§ Data for this task:
theorem abandonCores_keeps {t0 : State} {s : State} {p : Nat} (hk : Keeps t0 s) : Keeps t0 (abandonCores s p) := by
  unfold abandonCores
  try dsimp only
  repeat' (first
    | (intro _) | (with_reducible exact Keeps.refl _) | (with_reducible assumption) | (with_reducible apply Keeps.ite)
    | (simp only [keeps_upd]) | (with_reducible apply Keeps.foldl) | (with_reducible apply Keeps.foldr) | (split))

theorem abandonCores_sound {t0 : State} {s : State} {p : Nat} (hk : Sound t0 s) : Sound t0
    (abandonCores s p) := hk.trans (abandonCores_keeps (Keeps.refl _)).sound

theorem fencePorts_keeps {t0 : State} {s : State} {p : Nat} (hk : Keeps t0 s) : Keeps t0 (fencePorts s p) := by
  unfold fencePorts
  try dsimp only
  repeat' (first
    | (intro _) | (with_reducible exact Keeps.refl _) | (with_reducible assumption) | (with_reducible apply Keeps.ite)
    | (simp only [keeps_upd]) | (with_reducible apply Keeps.foldl) | (with_reducible apply Keeps.foldr) | (split))

theorem fencePorts_sound {t0 : State} {s : State} {p : Nat} (hk : Sound t0 s) : Sound t0 (fencePorts s p) := hk.trans
    (fencePorts_keeps (Keeps.refl _)).sound

theorem bumpFree_keeps {t0 : State} {s : State} (hk : Keeps t0 s) : Keeps t0 (bumpFree s) := by
  unfold bumpFree
  try dsimp only
  repeat' (first
    | (intro _) | (with_reducible exact Keeps.refl _) | (with_reducible assumption) | (with_reducible apply Keeps.ite)
    | (simp only [keeps_upd]) | (with_reducible apply Keeps.foldl) | (with_reducible apply Keeps.foldr) | (split))

theorem bumpFree_sound {t0 : State} {s : State} (hk : Sound t0 s) : Sound t0 (bumpFree s) := hk.trans (bumpFree_keeps
    (Keeps.refl _)).sound

theorem loseRanges_sound {t0 : State} {s : State} {rs : List (Nat × Nat)} (hk : Sound t0 s) : Sound t0
    (loseRanges s rs) := by
  unfold loseRanges
  try dsimp only
  repeat' (first
    | (intro _) | (with_reducible exact Sound.refl _) | (with_reducible assumption) | (with_reducible apply Sound.ite)
    | (with_reducible apply bumpFree_sound) | (simp only [sound_upd]) | (with_reducible apply Sound.foldl)
    | (with_reducible apply Sound.foldr) | (with_reducible exact id) | (with_reducible apply writeByte_wf)
    | (with_reducible apply writeBytes_wf) | (with_reducible apply writeCells_wf) | (with_reducible apply writeLe_wf)
    | (with_reducible apply clearRange_wf) | (with_reducible apply loseRange_wf) | (with_reducible apply clearHole_wf)
    | (with_reducible apply coverHole_wf) | (with_reducible apply writeTile_wf) | (with_reducible apply reduceAt_wf)
    | (with_reducible apply putVals_wf) | (with_reducible apply wf_foldl) | (split)
    | (with_reducible apply Sound.updMem))

theorem loseOpen_sound {t0 : State} {s : State} {p : Nat} (hk : Sound t0 s) : Sound t0 (loseOpen s p) := by
  unfold loseOpen
  try dsimp only
  repeat' (first
    | (intro _) | (with_reducible exact Sound.refl _) | (with_reducible assumption) | (with_reducible apply Sound.ite)
    | (with_reducible apply loseRanges_sound) | (simp only [sound_upd]) | (with_reducible apply Sound.foldl)
    | (with_reducible apply Sound.foldr) | (split))

theorem cancelContexts_keeps {t0 : State} {s : State} {p : Nat} (hk : Keeps t0 s) : Keeps t0 (cancelContexts s p) := by
  unfold cancelContexts
  try dsimp only
  repeat' (first
    | (intro _) | (with_reducible exact Keeps.refl _) | (with_reducible assumption) | (with_reducible apply Keeps.ite)
    | (simp only [keeps_upd]) | (with_reducible apply Keeps.foldl) | (with_reducible apply Keeps.foldr) | (split))

theorem cancelContexts_sound {t0 : State} {s : State} {p : Nat} (hk : Sound t0 s) : Sound t0
    (cancelContexts s p) := hk.trans (cancelContexts_keeps (Keeps.refl _)).sound

theorem abandonEngines_sound {t0 : State} {s : State} {p : Nat} (hk : Sound t0 s) : Sound t0 (abandonEngines s p) := by
  unfold abandonEngines
  try dsimp only
  repeat' (first
    | (intro _) | (with_reducible exact Sound.refl _) | (with_reducible assumption) | (with_reducible apply Sound.ite)
    | (with_reducible apply fencePorts_sound) | (with_reducible apply loseOpen_sound)
    | (with_reducible apply cancelContexts_sound) | (simp only [sound_upd]) | (with_reducible apply Sound.foldl)
    | (with_reducible apply Sound.foldr) | (split))

theorem addEvent_keeps {t0 : State} {s : State} {pageId : Nat} {kind : Nat} {bit : Nat} {code : Nat} {info : Nat}
    (hk : Keeps t0 s) : Keeps t0 (addEvent s pageId kind bit code info) := by
  unfold addEvent
  try dsimp only
  repeat' (first
    | (intro _) | (with_reducible exact Keeps.refl _) | (with_reducible assumption) | (with_reducible apply Keeps.ite)
    | (simp only [keeps_upd]) | (with_reducible apply Keeps.foldl) | (with_reducible apply Keeps.foldr) | (split))

theorem addEvent_sound {t0 : State} {s : State} {pageId : Nat} {kind : Nat} {bit : Nat} {code : Nat} {info : Nat}
    (hk : Sound t0 s) : Sound t0 (addEvent s pageId kind bit code info) := hk.trans (addEvent_keeps (Keeps.refl _)).sound

theorem logRaise_keeps {t0 : State} {s : State} {p : Nat} {code : Nat} {n : Nat} (hk : Keeps t0 s) : Keeps t0
    (logRaise s p code n) := by
  unfold logRaise
  try dsimp only
  repeat' (first
    | (intro _) | (with_reducible exact Keeps.refl _) | (with_reducible assumption) | (with_reducible apply Keeps.ite)
    | (with_reducible apply addEvent_keeps) | (simp only [keeps_upd]) | (with_reducible apply Keeps.foldl)
    | (with_reducible apply Keeps.foldr) | (split))

theorem logRaise_sound {t0 : State} {s : State} {p : Nat} {code : Nat} {n : Nat} (hk : Sound t0 s) : Sound t0
    (logRaise s p code n) := hk.trans (logRaise_keeps (Keeps.refl _)).sound

theorem setHdr_keeps {t0 : State} {s : State} {p : Nat} {h : Hdr} (hk : Keeps t0 s) : Keeps t0 (setHdr s p h) := by
  unfold setHdr
  try dsimp only
  repeat' (first
    | (intro _) | (with_reducible exact Keeps.refl _) | (with_reducible assumption) | (with_reducible apply Keeps.ite)
    | (simp only [keeps_upd]) | (with_reducible apply Keeps.foldl) | (with_reducible apply Keeps.foldr) | (split))

theorem setHdr_sound {t0 : State} {s : State} {p : Nat} {h : Hdr} (hk : Sound t0 s) : Sound t0
    (setHdr s p h) := hk.trans (setHdr_keeps (Keeps.refl _)).sound

theorem sendMsi_keeps {t0 : State} {s : State} {v : Nat} (hk : Keeps t0 s) : Keeps t0 (sendMsi s v) := by
  unfold sendMsi
  try dsimp only
  repeat' (first
    | (intro _) | (with_reducible exact Keeps.refl _) | (with_reducible assumption) | (with_reducible apply Keeps.ite)
    | (simp only [keeps_upd]) | (with_reducible apply Keeps.foldl) | (with_reducible apply Keeps.foldr) | (split))

theorem sendMsi_sound {t0 : State} {s : State} {v : Nat} (hk : Sound t0 s) : Sound t0 (sendMsi s v) := hk.trans
    (sendMsi_keeps (Keeps.refl _)).sound

theorem sendMsis_keeps {t0 : State} {s : State} {v : Nat} {a2 : Nat} (hk : Keeps t0 s) : Keeps t0 (sendMsis s v a2) := by
  induction a2 generalizing s v with
  | zero =>
    rw [sendMsis]
    try dsimp only
    repeat' (first
      | (intro _) | (with_reducible exact Keeps.refl _) | (with_reducible assumption)
      | (with_reducible apply Keeps.ite) | (with_reducible apply sendMsi_keeps) | (simp only [keeps_upd])
      | (with_reducible apply Keeps.foldl) | (with_reducible apply Keeps.foldr) | (split))
  | succ k ih =>
    rw [sendMsis]
    try dsimp only
    repeat' (first
      | (intro _) | (with_reducible exact Keeps.refl _) | (with_reducible assumption)
      | (with_reducible apply Keeps.ite) | (with_reducible apply sendMsi_keeps) | (with_reducible apply ih)
      | (simp only [keeps_upd]) | (with_reducible apply Keeps.foldl) | (with_reducible apply Keeps.foldr) | (split))

theorem sendMsis_sound {t0 : State} {s : State} {v : Nat} {a2 : Nat} (hk : Sound t0 s) : Sound t0
    (sendMsis s v a2) := hk.trans (sendMsis_keeps (Keeps.refl _)).sound

theorem putEvt_keeps {t0 : State} {s : State} {p : Nat} {h : Hdr} {fresh : W32} (hk : Keeps t0 s) : Keeps t0
    (putEvt s p h fresh) := by
  unfold putEvt
  try dsimp only
  repeat' (first
    | (intro _) | (with_reducible exact Keeps.refl _) | (with_reducible assumption) | (with_reducible apply Keeps.ite)
    | (with_reducible apply setHdr_keeps) | (with_reducible apply sendMsis_keeps) | (simp only [keeps_upd])
    | (with_reducible apply Keeps.foldl) | (with_reducible apply Keeps.foldr) | (split))

theorem putEvt_sound {t0 : State} {s : State} {p : Nat} {h : Hdr} {fresh : W32} (hk : Sound t0 s) : Sound t0
    (putEvt s p h fresh) := hk.trans (putEvt_keeps (Keeps.refl _)).sound

theorem raiseCode_keeps {t0 : State} {s : State} {p : Nat} {m : W32} {code : Nat} (hk : Keeps t0 s) : Keeps t0
    (raiseCode s p m code) := by
  unfold raiseCode
  try dsimp only
  repeat' (first
    | (intro _) | (with_reducible exact Keeps.refl _) | (with_reducible assumption) | (with_reducible apply Keeps.ite)
    | (with_reducible apply logRaise_keeps) | (with_reducible apply putEvt_keeps) | (simp only [keeps_upd])
    | (with_reducible apply Keeps.foldl) | (with_reducible apply Keeps.foldr) | (split))

theorem raiseCode_sound {t0 : State} {s : State} {p : Nat} {m : W32} {code : Nat} (hk : Sound t0 s) : Sound t0
    (raiseCode s p m code) := hk.trans (raiseCode_keeps (Keeps.refl _)).sound

theorem raiseMask_keeps {t0 : State} {s : State} {p : Nat} {m : W32} (hk : Keeps t0 s) : Keeps t0 (raiseMask s p m) := by
  unfold raiseMask
  try dsimp only
  repeat' (first
    | (intro _) | (with_reducible exact Keeps.refl _) | (with_reducible assumption) | (with_reducible apply Keeps.ite)
    | (with_reducible apply raiseCode_keeps) | (simp only [keeps_upd]) | (with_reducible apply Keeps.foldl)
    | (with_reducible apply Keeps.foldr) | (split))

theorem raiseMask_sound {t0 : State} {s : State} {p : Nat} {m : W32} (hk : Sound t0 s) : Sound t0
    (raiseMask s p m) := hk.trans (raiseMask_keeps (Keeps.refl _)).sound

theorem raiseEvt_keeps {t0 : State} {s : State} {p : Nat} {n : Nat} (hk : Keeps t0 s) : Keeps t0 (raiseEvt s p n) := by
  unfold raiseEvt
  try dsimp only
  repeat' (first
    | (intro _) | (with_reducible exact Keeps.refl _) | (with_reducible assumption) | (with_reducible apply Keeps.ite)
    | (with_reducible apply raiseMask_keeps) | (simp only [keeps_upd]) | (with_reducible apply Keeps.foldl)
    | (with_reducible apply Keeps.foldr) | (split))

theorem raiseEvt_sound {t0 : State} {s : State} {p : Nat} {n : Nat} (hk : Sound t0 s) : Sound t0
    (raiseEvt s p n) := hk.trans (raiseEvt_keeps (Keeps.refl _)).sound

theorem settleFull_keeps {t0 : State} {s : State} (hk : Keeps t0 s) : Keeps t0 (settleFull s) := by
  unfold settleFull
  try dsimp only
  repeat' (first
    | (intro _) | (with_reducible exact Keeps.refl _) | (with_reducible assumption) | (with_reducible apply Keeps.ite)
    | (with_reducible apply raiseEvt_keeps) | (simp only [keeps_upd]) | (with_reducible apply Keeps.foldl)
    | (with_reducible apply Keeps.foldr) | (split))

theorem settleFull_sound {t0 : State} {s : State} (hk : Sound t0 s) : Sound t0 (settleFull s) := hk.trans
    (settleFull_keeps (Keeps.refl _)).sound

theorem abandonPart_sound {t0 : State} {s : State} {p : Nat} (hk : Sound t0 s) : Sound t0 (abandonPart s p) := by
  unfold abandonPart
  try dsimp only
  repeat' (first
    | (intro _) | (with_reducible exact Sound.refl _) | (with_reducible assumption) | (with_reducible apply Sound.ite)
    | (with_reducible apply settleFull_sound) | (with_reducible apply abandonEngines_sound)
    | (with_reducible apply abandonCores_sound) | (simp only [sound_upd]) | (with_reducible apply Sound.foldl)
    | (with_reducible apply Sound.foldr) | (split))

theorem setIod_keeps {t0 : State} {s : State} {x : Nat} {d : Iod} (hk : Keeps t0 s) : Keeps t0 (setIod s x d) := by
  unfold setIod
  try dsimp only
  repeat' (first
    | (intro _) | (with_reducible exact Keeps.refl _) | (with_reducible assumption) | (with_reducible apply Keeps.ite)
    | (simp only [keeps_upd]) | (with_reducible apply Keeps.foldl) | (with_reducible apply Keeps.foldr) | (split))

theorem setIod_sound {t0 : State} {s : State} {x : Nat} {d : Iod} (hk : Sound t0 s) : Sound t0
    (setIod s x d) := hk.trans (setIod_keeps (Keeps.refl _)).sound

theorem modIod_keeps {t0 : State} {s : State} {x : Nat} {f : Iod → Iod} (hk : Keeps t0 s) : Keeps t0 (modIod s x f) := by
  unfold modIod
  try dsimp only
  repeat' (first
    | (intro _) | (with_reducible exact Keeps.refl _) | (with_reducible assumption) | (with_reducible apply Keeps.ite)
    | (with_reducible apply setIod_keeps) | (simp only [keeps_upd]) | (with_reducible apply Keeps.foldl)
    | (with_reducible apply Keeps.foldr) | (split))

theorem modIod_sound {t0 : State} {s : State} {x : Nat} {f : Iod → Iod} (hk : Sound t0 s) : Sound t0
    (modIod s x f) := hk.trans (modIod_keeps (Keeps.refl _)).sound

theorem setPort_keeps {t0 : State} {s : State} {i : Nat} {x : Port} (hk : Keeps t0 s) : Keeps t0 (setPort s i x) := by
  unfold setPort
  try dsimp only
  repeat' (first
    | (intro _) | (with_reducible exact Keeps.refl _) | (with_reducible assumption) | (with_reducible apply Keeps.ite)
    | (simp only [keeps_upd]) | (with_reducible apply Keeps.foldl) | (with_reducible apply Keeps.foldr) | (split))

theorem setPort_sound {t0 : State} {s : State} {i : Nat} {x : Port} (hk : Sound t0 s) : Sound t0
    (setPort s i x) := hk.trans (setPort_keeps (Keeps.refl _)).sound

theorem modPort_keeps {t0 : State} {s : State} {i : Nat} {f : Port → Port} (hk : Keeps t0 s) : Keeps t0 (modPort s i f) := by
  unfold modPort
  try dsimp only
  repeat' (first
    | (intro _) | (with_reducible exact Keeps.refl _) | (with_reducible assumption) | (with_reducible apply Keeps.ite)
    | (with_reducible apply setPort_keeps) | (simp only [keeps_upd]) | (with_reducible apply Keeps.foldl)
    | (with_reducible apply Keeps.foldr) | (split))

theorem modPort_sound {t0 : State} {s : State} {i : Nat} {f : Port → Port} (hk : Sound t0 s) : Sound t0
    (modPort s i f) := hk.trans (modPort_keeps (Keeps.refl _)).sound

theorem mctpOut_keeps {t0 : State} {s : State} {b : Nat} {e : Nat} {ty : Nat} {bytes : List Byte}
    (hk : Keeps t0 s) : Keeps t0 (mctpOut s b e ty bytes) := by
  unfold mctpOut
  try dsimp only
  repeat' (first
    | (intro _) | (with_reducible exact Keeps.refl _) | (with_reducible assumption) | (with_reducible apply Keeps.ite)
    | (simp only [keeps_upd]) | (with_reducible apply Keeps.foldl) | (with_reducible apply Keeps.foldr) | (split))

§ What is needed: Both end lines included, restate word for word the lines above from the line with "unfold loseRanges" to the line with "(cancelContexts s p) := hk.trans", and nothing else.

§ Your solution:
  unfold loseRanges
  try dsimp only
  repeat' (first
    | (intro _) | (with_reducible exact Sound.refl _) | (with_reducible assumption) | (with_reducible apply Sound.ite)
    | (with_reducible apply bumpFree_sound) | (simp only [sound_upd]) | (with_reducible apply Sound.foldl)
    | (with_reducible apply Sound.foldr) | (with_reducible exact id) | (with_reducible apply writeByte_wf)
    | (with_reducible apply writeBytes_wf) | (with_reducible apply writeCells_wf) | (with_reducible apply writeLe_wf)
    | (with_reducible apply clearRange_wf) | (with_reducible apply loseRange_wf) | (with_reducible apply clearHole_wf)
    | (with_reducible apply coverHole_wf) | (with_reducible apply writeTile_wf) | (with_reducible apply reduceAt_wf)
    | (with_reducible apply putVals_wf) | (with_reducible apply wf_foldl) | (split)
    | (with_reducible apply Sound.updMem))

theorem loseOpen_sound {t0 : State} {s : State} {p : Nat} (hk : Sound t0 s) : Sound t0 (loseOpen s p) := by
  unfold loseOpen
  try dsimp only
  repeat' (first
    | (intro _) | (with_reducible exact Sound.refl _) | (with_reducible assumption) | (with_reducible apply Sound.ite)
    | (with_reducible apply loseRanges_sound) | (simp only [sound_upd]) | (with_reducible apply Sound.foldl)
    | (with_reducible apply Sound.foldr) | (split))

theorem cancelContexts_keeps {t0 : State} {s : State} {p : Nat} (hk : Keeps t0 s) : Keeps t0 (cancelContexts s p) := by
  unfold cancelContexts
  try dsimp only
  repeat' (first
    | (intro _) | (with_reducible exact Keeps.refl _) | (with_reducible assumption) | (with_reducible apply Keeps.ite)
    | (simp only [keeps_upd]) | (with_reducible apply Keeps.foldl) | (with_reducible apply Keeps.foldr) | (split))

theorem cancelContexts_sound {t0 : State} {s : State} {p : Nat} (hk : Sound t0 s) : Sound t0
    (cancelContexts s p) := hk.trans (cancelContexts_keeps (Keeps.refl _)).sound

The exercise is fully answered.